I am just afraid that if they make a fourth film that the franchise will feel...tired.


----------



## rockstar sin (Jun 4, 2007)

Man I love Jack Sparrow so I wouldn't care how many movies they can make for the guy, as long as it's good.  Will that be easy?  Nope.


----------



## Spike Uchiha (Jun 4, 2007)

yea they should stop...we dont care any more


----------



## Rampant Delusions (Jun 4, 2007)

As long as Johnny Depp is Jack Sparrow the movies will pwn.


----------



## Bender (Jun 4, 2007)

Shadow you bastard!  The spidey avatar was in my possesion far before you!


----------



## Key (Jun 5, 2007)

no more sequels!
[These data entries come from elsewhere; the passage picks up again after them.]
@[simp] theorem State.modInst_regs (s : State) (e : Nat) (f : Inst → Inst) : (s.modInst e f).regs = s.regs := rfl
@[simp] theorem State.modInst_shadow (s : State) (e : Nat) (f : Inst → Inst) : (s.modInst e f).shadow = s.shadow := rfl
@[simp] theorem State.modInst_mem (s : State) (e : Nat) (f : Inst → Inst) : (s.modInst e f).mem = s.mem := rfl
@[simp] theorem State.modInst_flags (s : State) (e : Nat) (f : Inst → Inst) : (s.modInst e f).flags = s.flags := rfl
@[simp] theorem State.modInst_now (s : State) (e : Nat) (f : Inst → Inst) : (s.modInst e f).now = s.now := rfl
@[simp] theorem State.modInst_free (s : State) (e : Nat) (f : Inst → Inst) : (s.modInst e f).free = s.free := rfl
@[simp] theorem State.modInst_otp (s : State) (e : Nat) (f : Inst → Inst) : (s.modInst e f).otp = s.otp := rfl
@[simp] theorem State.modInst_flash (s : State) (e : Nat) (f : Inst → Inst) : (s.modInst e f).flash = s.flash := rfl
@[simp] theorem State.modInst_tl (s : State) (e : Nat) (f : Inst → Inst) : (s.modInst e f).tl = s.tl := rfl
@[simp] theorem State.modInst_pins (s : State) (e : Nat) (f : Inst → Inst) : (s.modInst e f).pins = s.pins := rfl
@[simp] theorem State.modInst_kin (s : State) (e : Nat) (f : Inst → Inst) : (s.modInst e f).kin = s.kin := rfl
@[simp] theorem State.modInst_scene (s : State) (e : Nat) (f : Inst → Inst) : (s.modInst e f).scene = s.scene := rfl
@[simp] theorem State.modInst_mm (s : State) (e : Nat) (f : Inst → Inst) : (s.modInst e f).mm = s.mm := rfl
@[simp] theorem State.modInst_cores (s : State) (e : Nat) (f : Inst → Inst) : (s.modInst e f).cores = s.cores := rfl
@[simp] theorem State.modInst_units (s : State) (e : Nat) (f : Inst → Inst) : (s.modInst e f).units = s.units := rfl
@[simp] theorem State.modInst_journal (s : State) (e : Nat) (f : Inst → Inst) : (s.modInst e f).journal = s.journal := rfl
@[simp] theorem State.modInst_safety (s : State) (e : Nat) (f : Inst → Inst) : (s.modInst e f).safety = s.safety := rfl
@[simp] theorem State.modInst_adapt (s : State) (e : Nat) (f : Inst → Inst) : (s.modInst e f).adapt = s.adapt := rfl
@[simp] theorem State.modInst_maint (s : State) (e : Nat) (f : Inst → Inst) : (s.modInst e f).maint = s.maint := rfl
@[simp] theorem State.modInst_cam (s : State) (e : Nat) (f : Inst → Inst) : (s.modInst e f).cam = s.cam := rfl
@[simp] theorem State.modInst_isp (s : State) (e : Nat) (f : Inst → Inst) : (s.modInst e f).isp = s.isp := rfl
@[simp] theorem State.modInst_io (s : State) (e : Nat) (f : Inst → Inst) : (s.modInst e f).io = s.io := rfl
@[simp] theorem State.modInst_gml (s : State) (e : Nat) (f : Inst → Inst) : (s.modInst e f).gml = s.gml := rfl
@[simp] theorem State.modInst_cvus (s : State) (e : Nat) (f : Inst → Inst) : (s.modInst e f).cvus = s.cvus := rfl
@[simp] theorem State.modInst_carry (s : State) (e : Nat) (f : Inst → Inst) : (s.modInst e f).carry = s.carry := rfl
@[simp] theorem State.modInst_nts (s : State) (e : Nat) (f : Inst → Inst) : (s.modInst e f).nts = s.nts := rfl
@[simp] theorem State.modInst_patterns (s : State) (e : Nat) (f : Inst → Inst) : (s.modInst e f).patterns = s.patterns := rfl
@[simp] theorem State.modInst_icu (s : State) (e : Nat) (f : Inst → Inst) : (s.modInst e f).icu = s.icu := rfl
@[simp] theorem State.modInst_pending (s : State) (e : Nat) (f : Inst → Inst) : (s.modInst e f).pending = s.pending := rfl
@[simp] theorem State.modInst_reg (s : State) (e : Nat) (f : Inst → Inst) (a' : Nat) : (s.modInst e f).reg a' = s.reg a' := rfl
@[simp] theorem State.modInst_byte (s : State) (e : Nat) (f : Inst → Inst) (a' : Nat) : (s.modInst e f).byte a' = s.byte a' := rfl

@[simp] theorem State.modIo_regs (s : State) (f : Ifaces → Ifaces) : (s.modIo f).regs = s.regs := rfl
@[simp] theorem State.modIo_shadow (s : State) (f : Ifaces → Ifaces) : (s.modIo f).shadow = s.shadow := rfl
@[simp] theorem State.modIo_mem (s : State) (f : Ifaces → Ifaces) : (s.modIo f).mem = s.mem := rfl
@[simp] theorem State.modIo_flags (s : State) (f : Ifaces → Ifaces) : (s.modIo f).flags = s.flags := rfl
@[simp] theorem State.modIo_now (s : State) (f : Ifaces → Ifaces) : (s.modIo f).now = s.now := rfl
@[simp] theorem State.modIo_free (s : State) (f : Ifaces → Ifaces) : (s.modIo f).free = s.free := rfl
@[simp] theorem State.modIo_otp (s : State) (f : Ifaces → Ifaces) : (s.modIo f).otp = s.otp := rfl
@[simp] theorem State.modIo_flash (s : State) (f : Ifaces → Ifaces) : (s.modIo f).flash = s.flash := rfl
@[simp] theorem State.modIo_tl (s : State) (f : Ifaces → Ifaces) : (s.modIo f).tl = s.tl := rfl
@[simp] theorem State.modIo_pins (s : State) (f : Ifaces → Ifaces) : (s.modIo f).pins = s.pins := rfl
@[simp] theorem State.modIo_kin (s : State) (f : Ifaces → Ifaces) : (s.modIo f).kin = s.kin := rfl
@[simp] theorem State.modIo_scene (s : State) (f : Ifaces → Ifaces) : (s.modIo f).scene = s.scene := rfl
@[simp] theorem State.modIo_fgs (s : State) (f : Ifaces → Ifaces) : (s.modIo f).fgs = s.fgs := rfl
@[simp] theorem State.modIo_mm (s : State) (f : Ifaces → Ifaces) : (s.modIo f).mm = s.mm := rfl
@[simp] theorem State.modIo_cores (s : State) (f : Ifaces → Ifaces) : (s.modIo f).cores = s.cores := rfl
@[simp] theorem State.modIo_units (s : State) (f : Ifaces → Ifaces) : (s.modIo f).units = s.units := rfl
@[simp] theorem State.modIo_journal (s : State) (f : Ifaces → Ifaces) : (s.modIo f).journal = s.journal := rfl
@[simp] theorem State.modIo_safety (s : State) (f : Ifaces → Ifaces) : (s.modIo f).safety = s.safety := rfl
@[simp] theorem State.modIo_adapt (s : State) (f : Ifaces → Ifaces) : (s.modIo f).adapt = s.adapt := rfl
@[simp] theorem State.modIo_maint (s : State) (f : Ifaces → Ifaces) : (s.modIo f).maint = s.maint := rfl
@[simp] theorem State.modIo_cam (s : State) (f : Ifaces → Ifaces) : (s.modIo f).cam = s.cam := rfl
@[simp] theorem State.modIo_isp (s : State) (f : Ifaces → Ifaces) : (s.modIo f).isp = s.isp := rfl
@[simp] theorem State.modIo_gml (s : State) (f : Ifaces → Ifaces) : (s.modIo f).gml = s.gml := rfl
@[simp] theorem State.modIo_cvus (s : State) (f : Ifaces → Ifaces) : (s.modIo f).cvus = s.cvus := rfl
@[simp] theorem State.modIo_carry (s : State) (f : Ifaces → Ifaces) : (s.modIo f).carry = s.carry := rfl
@[simp] theorem State.modIo_nts (s : State) (f : Ifaces → Ifaces) : (s.modIo f).nts = s.nts := rfl
@[simp] theorem State.modIo_patterns (s : State) (f : Ifaces → Ifaces) : (s.modIo f).patterns = s.patterns := rfl
@[simp] theorem State.modIo_icu (s : State) (f : Ifaces → Ifaces) : (s.modIo f).icu = s.icu := rfl
@[simp] theorem State.modIo_pending (s : State) (f : Ifaces → Ifaces) : (s.modIo f).pending = s.pending := rfl
@[simp] theorem State.modIo_reg (s : State) (f : Ifaces → Ifaces) (a' : Nat) : (s.modIo f).reg a' = s.reg a' := rfl
@[simp] theorem State.modIo_byte (s : State) (f : Ifaces → Ifaces) (a' : Nat) : (s.modIo f).byte a' = s.byte a' := rfl

@[simp] theorem State.modJournal_regs (s : State) (f : Journal → Journal) : (s.modJournal f).regs = s.regs := rfl
@[simp] theorem State.modJournal_shadow (s : State) (f : Journal → Journal) : (s.modJournal f).shadow = s.shadow := rfl
@[simp] theorem State.modJournal_mem (s : State) (f : Journal → Journal) : (s.modJournal f).mem = s.mem := rfl
@[simp] theorem State.modJournal_flags (s : State) (f : Journal → Journal) : (s.modJournal f).flags = s.flags := rfl
@[simp] theorem State.modJournal_now (s : State) (f : Journal → Journal) : (s.modJournal f).now = s.now := rfl
@[simp] theorem State.modJournal_free (s : State) (f : Journal → Journal) : (s.modJournal f).free = s.free := rfl
@[simp] theorem State.modJournal_otp (s : State) (f : Journal → Journal) : (s.modJournal f).otp = s.otp := rfl
@[simp] theorem State.modJournal_flash (s : State) (f : Journal → Journal) : (s.modJournal f).flash = s.flash := rfl
@[simp] theorem State.modJournal_tl (s : State) (f : Journal → Journal) : (s.modJournal f).tl = s.tl := rfl
@[simp] theorem State.modJournal_pins (s : State) (f : Journal → Journal) : (s.modJournal f).pins = s.pins := rfl
@[simp] theorem State.modJournal_kin (s : State) (f : Journal → Journal) : (s.modJournal f).kin = s.kin := rfl
@[simp] theorem State.modJournal_scene (s : State) (f : Journal → Journal) : (s.modJournal f).scene = s.scene := rfl
@[simp] theorem State.modJournal_fgs (s : State) (f : Journal → Journal) : (s.modJournal f).fgs = s.fgs := rfl
@[simp] theorem State.modJournal_mm (s : State) (f : Journal → Journal) : (s.modJournal f).mm = s.mm := rfl
@[simp] theorem State.modJournal_cores (s : State) (f : Journal → Journal) : (s.modJournal f).cores = s.cores := rfl
@[simp] theorem State.modJournal_units (s : State) (f : Journal → Journal) : (s.modJournal f).units = s.units := rfl
@[simp] theorem State.modJournal_safety (s : State) (f : Journal → Journal) : (s.modJournal f).safety = s.safety := rfl
@[simp] theorem State.modJournal_adapt (s : State) (f : Journal → Journal) : (s.modJournal f).adapt = s.adapt := rfl
@[simp] theorem State.modJournal_maint (s : State) (f : Journal → Journal) : (s.modJournal f).maint = s.maint := rfl
@[simp] theorem State.modJournal_cam (s : State) (f : Journal → Journal) : (s.modJournal f).cam = s.cam := rfl
@[simp] theorem State.modJournal_isp (s : State) (f : Journal → Journal) : (s.modJournal f).isp = s.isp := rfl
@[simp] theorem State.modJournal_io (s : State) (f : Journal → Journal) : (s.modJournal f).io = s.io := rfl
@[simp] theorem State.modJournal_gml (s : State) (f : Journal → Journal) : (s.modJournal f).gml = s.gml := rfl
@[simp] theorem State.modJournal_cvus (s : State) (f : Journal → Journal) : (s.modJournal f).cvus = s.cvus := rfl
@[simp] theorem State.modJournal_carry (s : State) (f : Journal → Journal) : (s.modJournal f).carry = s.carry := rfl
@[simp] theorem State.modJournal_nts (s : State) (f : Journal → Journal) : (s.modJournal f).nts = s.nts := rfl
@[simp] theorem State.modJournal_patterns (s : State) (f : Journal → Journal) : (s.modJournal f).patterns = s.patterns := rfl
@[simp] theorem State.modJournal_icu (s : State) (f : Journal → Journal) : (s.modJournal f).icu = s.icu := rfl
@[simp] theorem State.modJournal_pending (s : State) (f : Journal → Journal) : (s.modJournal f).pending = s.pending := rfl
@[simp] theorem State.modJournal_reg (s : State) (f : Journal → Journal) (a' : Nat) : (s.modJournal f).reg a' = s.reg a' := rfl
@[simp] theorem State.modJournal_byte (s : State) (f : Journal → Journal) (a' : Nat) : (s.modJournal f).byte a' = s.byte a' := rfl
The 3rd movie was a dissappointment.


----------



## Graham Aker (Jun 5, 2007)

I would rather have the continuation story in book form...or comicbook form...no more movies...


----------



## Lok (Jun 5, 2007)

The whole Fountain of Youth thingy at the end of the third movie was a complete set-up for the fourth. I would like to see another sequel.


----------



## Ino_Pig (Jun 5, 2007)

Damn it. She was such a talented Actress too...


----------



## Yakuza (Jun 5, 2007)

Well, there is a reason to watch POTC4 already.. 

can't stand her


----------



## Ino_Pig (Jun 5, 2007)

All she does is use an awful English accent and pout through the entire movie.


----------



## Yakuza (Jun 5, 2007)

on top of that, shes a shit actress.......
danm...... why they chose her????... plus I don't think shes hot....
danm.... they destroyed the film....  ... poor Will Turner... having to kiss her in all scenes.......


----------



## Ino_Pig (Jun 5, 2007)

Yes and poor Captain Jack having to kiss her. I'd rather kiss that giant squid. DDD:


----------



## Yakuza (Jun 5, 2007)

:rofl ... you know, actually I'd rather do the Kraken than keira....


----------



## Ino_Pig (Jun 5, 2007)

I second that.

All those tentacles...


----------



## Yakuza (Jun 5, 2007)

I could give you multiple orgasm!!!!


----------



## C_Akutabi (Jun 5, 2007)

Oh well, she was my least favorite of the main characters. Jack was the reason I watched the movies


----------



## Yakuza (Jun 5, 2007)

Jack was the reason for the films!!!
Without Sparrow, the POTC franchise wouldn't be the same.....


----------



## leetlegit (Jun 5, 2007)

After the 3rd one I dunno how they could fit her character in the fourth one anyways, But I do like Keira's character in the movie.


----------



## naruto_bruin (Jun 7, 2007)

I don't think they should make anymore, but I agree that Keira is not all that necessary to make a fourth one.


----------



## Vandal Savage (Jun 8, 2007)

I am sad to hear that. They really shouldn't go beyond the third movie since the conclusion was well done and future sequels may not be as good.


----------



## Rampant Delusions (Jun 8, 2007)

No we have to see Jack become immortal. 

Him and Barbossa and crew vs Ponce De Leon and the Spanish Armada

would be awesome.  

dont need Orlando bloom or his mistress.


----------



## Emery (Jun 8, 2007)

Pirates of the Caribean: The Fountain Of Youth


I would so see that.


----------



## Kakuzu (Jun 8, 2007)

I definitely see a fourth, fifth, sixth, seventh, eighth, etc PoTC.

I agree with everyone who really goes to watch PoTC to see Jack Sparrow.

I also agree with everyone who didn't really like Elizabeth


----------



## Spiral Man (Jul 1, 2007)

imo they don't really need kiera in the new one, maybe not will due to him being the Flying Dutchmans captain. Just jack, barbossa and the comedy roles like jack the monkey and the pirate duo.

And i'm glad they're making a fourth one, i want to know more about Teauge Sparrow.


----------



## Radharn (Jul 1, 2007)

No more 4th. Trilogy is enough for me. But if they're going to do it why the hell no Keira?


----------